Dataset items:
*** Begin section ***

-- ==== Sys2Proof/Laws/State.lean ====
section
/-! SUPPORT. What each updater of the state does to each field: the field it is named after changes as it says, every other field is as
before. All by rfl, so that no proof unfolds a record update. -/

namespace Sys2Proof.Machine

section modHead

variable (s : State) (i : HeadIx) (f : Head → Head)

@[simp] theorem State.modHead_pending : (s.modHead i f).pending = s.pending := rfl
@[simp] theorem State.modHead_now : (s.modHead i f).now = s.now := rfl
@[simp] theorem State.modHead_power : (s.modHead i f).power = s.power := rfl
@[simp] theorem State.modHead_restart : (s.modHead i f).restart = s.restart := rfl
@[simp] theorem State.modHead_stop : (s.modHead i f).stop = s.stop := rfl
@[simp] theorem State.modHead_inPosition : (s.modHead i f).inPosition = s.inPosition := rfl
@[simp] theorem State.modHead_pos : (s.modHead i f).pos = s.pos := rfl
@[simp] theorem State.modHead_heads : (s.modHead i f).heads = s.heads.set i.val (f s.heads[i.val]) := rfl
@[simp] theorem State.modHead_recs : (s.modHead i f).recs = s.recs := rfl
@[simp] theorem State.modHead_free : (s.modHead i f).free = s.free := rfl
@[simp] theorem State.modHead_counter : (s.modHead i f).counter = s.counter := rfl
@[simp] theorem State.modHead_lines : (s.modHead i f).lines = s.lines := rfl
@[simp] theorem State.modHead_platens : (s.modHead i f).platens = s.platens := rfl
@[simp] theorem State.modHead_conds : (s.modHead i f).conds = s.conds := rfl
@[simp] theorem State.modHead_wears : (s.modHead i f).wears = s.wears := rfl
@[simp] theorem State.modHead_watches : (s.modHead i f).watches = s.watches := rfl
@[simp] theorem State.modHead_latches : (s.modHead i f).latches = s.latches := rfl
@[simp] theorem State.modHead_car : (s.modHead i f).car = s.car := rfl
@[simp] theorem State.modHead_hub : (s.modHead i f).hub = s.hub := rfl
@[simp] theorem State.modHead_store : (s.modHead i f).store = s.store := rfl
@[simp] theorem State.modHead_link : (s.modHead i f).link = s.link := rfl
@[simp] theorem State.modHead_draws : (s.modHead i f).draws = s.draws := rfl

/-- The head named is changed. -/
theorem State.modHead_get : (s.modHead i f).heads[i.val] = f s.heads[i.val] := by simp

/-- Every other head is as before. -/
theorem State.modHead_get_ne (k : HeadIx) (ne : k ≠ i) : (s.modHead i f).heads[k.val] = s.heads[k.val] := by
  have : i.val ≠ k.val := fun e => ne (Fin.ext e.symm)
  simp [Vector.getElem_set_ne, this]

end modHead

section modRec

variable (s : State) (i : RecIx) (f : DoseRec → DoseRec)

@[simp] theorem State.modRec_pending : (s.modRec i f).pending = s.pending := rfl
@[simp] theorem State.modRec_now : (s.modRec i f).now = s.now := rfl
@[simp] theorem State.modRec_power : (s.modRec i f).power = s.power := rfl
@[simp] theorem State.modRec_restart : (s.modRec i f).restart = s.restart := rfl
@[simp] theorem State.modRec_stop : (s.modRec i f).stop = s.stop := rfl
@[simp] theorem State.modRec_inPosition : (s.modRec i f).inPosition = s.inPosition := rfl
@[simp] theorem State.modRec_pos : (s.modRec i f).pos = s.pos := rfl
@[simp] theorem State.modRec_heads : (s.modRec i f).heads = s.heads := rfl
@[simp] theorem State.modRec_recs : (s.modRec i f).recs = s.recs.set i.val (f s.recs[i.val]) := rfl
@[simp] theorem State.modRec_free : (s.modRec i f).free = s.free := rfl
@[simp] theorem State.modRec_counter : (s.modRec i f).counter = s.counter := rfl
@[simp] theorem State.modRec_lines : (s.modRec i f).lines = s.lines := rfl
@[simp] theorem State.modRec_platens : (s.modRec i f).platens = s.platens := rfl
@[simp] theorem State.modRec_conds : (s.modRec i f).conds = s.conds := rfl
@[simp] theorem State.modRec_wears : (s.modRec i f).wears = s.wears := rfl
@[simp] theorem State.modRec_watches : (s.modRec i f).watches = s.watches := rfl
@[simp] theorem State.modRec_latches : (s.modRec i f).latches = s.latches := rfl
@[simp] theorem State.modRec_car : (s.modRec i f).car = s.car := rfl
@[simp] theorem State.modRec_hub : (s.modRec i f).hub = s.hub := rfl
@[simp] theorem State.modRec_store : (s.modRec i f).store = s.store := rfl
@[simp] theorem State.modRec_link : (s.modRec i f).link = s.link := rfl
@[simp] theorem State.modRec_draws : (s.modRec i f).draws = s.draws := rfl

/-- The dose record named is changed. -/
theorem State.modRec_get : (s.modRec i f).recs[i.val] = f s.recs[i.val] := by simp

/-- Every other dose record is as before. -/
theorem State.modRec_get_ne (k : RecIx) (ne : k ≠ i) : (s.modRec i f).recs[k.val] = s.recs[k.val] := by
  have : i.val ≠ k.val := fun e => ne (Fin.ext e.symm)
  simp [Vector.getElem_set_ne, this]

end modRec

section modLine

variable (s : State) (i : LineIx) (f : Line → Line)

@[simp] theorem State.modLine_pending : (s.modLine i f).pending = s.pending := rfl
@[simp] theorem State.modLine_now : (s.modLine i f).now = s.now := rfl
@[simp] theorem State.modLine_power : (s.modLine i f).power = s.power := rfl
@[simp] theorem State.modLine_restart : (s.modLine i f).restart = s.restart := rfl
@[simp] theorem State.modLine_stop : (s.modLine i f).stop = s.stop := rfl
@[simp] theorem State.modLine_inPosition : (s.modLine i f).inPosition = s.inPosition := rfl
@[simp] theorem State.modLine_pos : (s.modLine i f).pos = s.pos := rfl
@[simp] theorem State.modLine_heads : (s.modLine i f).heads = s.heads := rfl
@[simp] theorem State.modLine_recs : (s.modLine i f).recs = s.recs := rfl
@[simp] theorem State.modLine_free : (s.modLine i f).free = s.free := rfl
@[simp] theorem State.modLine_counter : (s.modLine i f).counter = s.counter := rfl
@[simp] theorem State.modLine_lines : (s.modLine i f).lines = s.lines.set i.val (f s.lines[i.val]) := rfl
@[simp] theorem State.modLine_platens : (s.modLine i f).platens = s.platens := rfl
@[simp] theorem State.modLine_conds : (s.modLine i f).conds = s.conds := rfl
@[simp] theorem State.modLine_wears : (s.modLine i f).wears = s.wears := rfl
@[simp] theorem State.modLine_watches : (s.modLine i f).watches = s.watches := rfl
@[simp] theorem State.modLine_latches : (s.modLine i f).latches = s.latches := rfl
@[simp] theorem State.modLine_car : (s.modLine i f).car = s.car := rfl
@[simp] theorem State.modLine_hub : (s.modLine i f).hub = s.hub := rfl
@[simp] theorem State.modLine_store : (s.modLine i f).store = s.store := rfl
@[simp] theorem State.modLine_link : (s.modLine i f).link = s.link := rfl
@[simp] theorem State.modLine_draws : (s.modLine i f).draws = s.draws := rfl

/-- The line named is changed. -/
theorem State.modLine_get : (s.modLine i f).lines[i.val] = f s.lines[i.val] := by simp

/-- Every other line is as before. -/
theorem State.modLine_get_ne (k : LineIx) (ne : k ≠ i) : (s.modLine i f).lines[k.val] = s.lines[k.val] := by
  have : i.val ≠ k.val := fun e => ne (Fin.ext e.symm)
  simp [Vector.getElem_set_ne, this]

end modLine

section modPlaten

variable (s : State) (i : PlatenIx) (f : Platen → Platen)

@[simp] theorem State.modPlaten_pending : (s.modPlaten i f).pending = s.pending := rfl
@[simp] theorem State.modPlaten_now : (s.modPlaten i f).now = s.now := rfl
@[simp] theorem State.modPlaten_power : (s.modPlaten i f).power = s.power := rfl
@[simp] theorem State.modPlaten_restart : (s.modPlaten i f).restart = s.restart := rfl
@[simp] theorem State.modPlaten_stop : (s.modPlaten i f).stop = s.stop := rfl
@[simp] theorem State.modPlaten_inPosition : (s.modPlaten i f).inPosition = s.inPosition := rfl
@[simp] theorem State.modPlaten_pos : (s.modPlaten i f).pos = s.pos := rfl
@[simp] theorem State.modPlaten_heads : (s.modPlaten i f).heads = s.heads := rfl
@[simp] theorem State.modPlaten_recs : (s.modPlaten i f).recs = s.recs := rfl
@[simp] theorem State.modPlaten_free : (s.modPlaten i f).free = s.free := rfl
@[simp] theorem State.modPlaten_counter : (s.modPlaten i f).counter = s.counter := rfl
@[simp] theorem State.modPlaten_lines : (s.modPlaten i f).lines = s.lines := rfl
@[simp] theorem State.modPlaten_platens : (s.modPlaten i f).platens = s.platens.set i.val (f s.platens[i.val]) := rfl
@[simp] theorem State.modPlaten_conds : (s.modPlaten i f).conds = s.conds := rfl
@[simp] theorem State.modPlaten_wears : (s.modPlaten i f).wears = s.wears := rfl
@[simp] theorem State.modPlaten_watches : (s.modPlaten i f).watches = s.watches := rfl
@[simp] theorem State.modPlaten_latches : (s.modPlaten i f).latches = s.latches := rfl
@[simp] theorem State.modPlaten_car : (s.modPlaten i f).car = s.car := rfl
@[simp] theorem State.modPlaten_hub : (s.modPlaten i f).hub = s.hub := rfl
@[simp] theorem State.modPlaten_store : (s.modPlaten i f).store = s.store := rfl
@[simp] theorem State.modPlaten_link : (s.modPlaten i f).link = s.link := rfl
@[simp] theorem State.modPlaten_draws : (s.modPlaten i f).draws = s.draws := rfl

/-- The platen named is changed. -/
theorem State.modPlaten_get : (s.modPlaten i f).platens[i.val] = f s.platens[i.val] := by simp

/-- Every other platen is as before. -/
theorem State.modPlaten_get_ne (k : PlatenIx) (ne : k ≠ i) : (s.modPlaten i f).platens[k.val] = s.platens[k.val] := by
  have : i.val ≠ k.val := fun e => ne (Fin.ext e.symm)
  simp [Vector.getElem_set_ne, this]

end modPlaten

section modCond

variable (s : State) (i : PlatenIx) (f : Conditioner → Conditioner)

*** End section ***

The required answer is the exact run of lines above starting at the line with "(s.modHead i f).recs = s.recs := rfl" and ending at the line with "theorem State.modHead_get : (s.modHead", with both ends present.

» **Expected output**
@[simp] theorem State.modHead_recs : (s.modHead i f).recs = s.recs := rfl
@[simp] theorem State.modHead_free : (s.modHead i f).free = s.free := rfl
@[simp] theorem State.modHead_counter : (s.modHead i f).counter = s.counter := rfl
@[simp] theorem State.modHead_lines : (s.modHead i f).lines = s.lines := rfl
@[simp] theorem State.modHead_platens : (s.modHead i f).platens = s.platens := rfl
@[simp] theorem State.modHead_conds : (s.modHead i f).conds = s.conds := rfl
@[simp] theorem State.modHead_wears : (s.modHead i f).wears = s.wears := rfl
@[simp] theorem State.modHead_watches : (s.modHead i f).watches = s.watches := rfl
@[simp] theorem State.modHead_latches : (s.modHead i f).latches = s.latches := rfl
@[simp] theorem State.modHead_car : (s.modHead i f).car = s.car := rfl
@[simp] theorem State.modHead_hub : (s.modHead i f).hub = s.hub := rfl
@[simp] theorem State.modHead_store : (s.modHead i f).store = s.store := rfl
@[simp] theorem State.modHead_link : (s.modHead i f).link = s.link := rfl
@[simp] theorem State.modHead_draws : (s.modHead i f).draws = s.draws := rfl

/-- The head named is changed. -/
theorem State.modHead_get : (s.modHead i f).heads[i.val] = f s.heads[i.val] := by simp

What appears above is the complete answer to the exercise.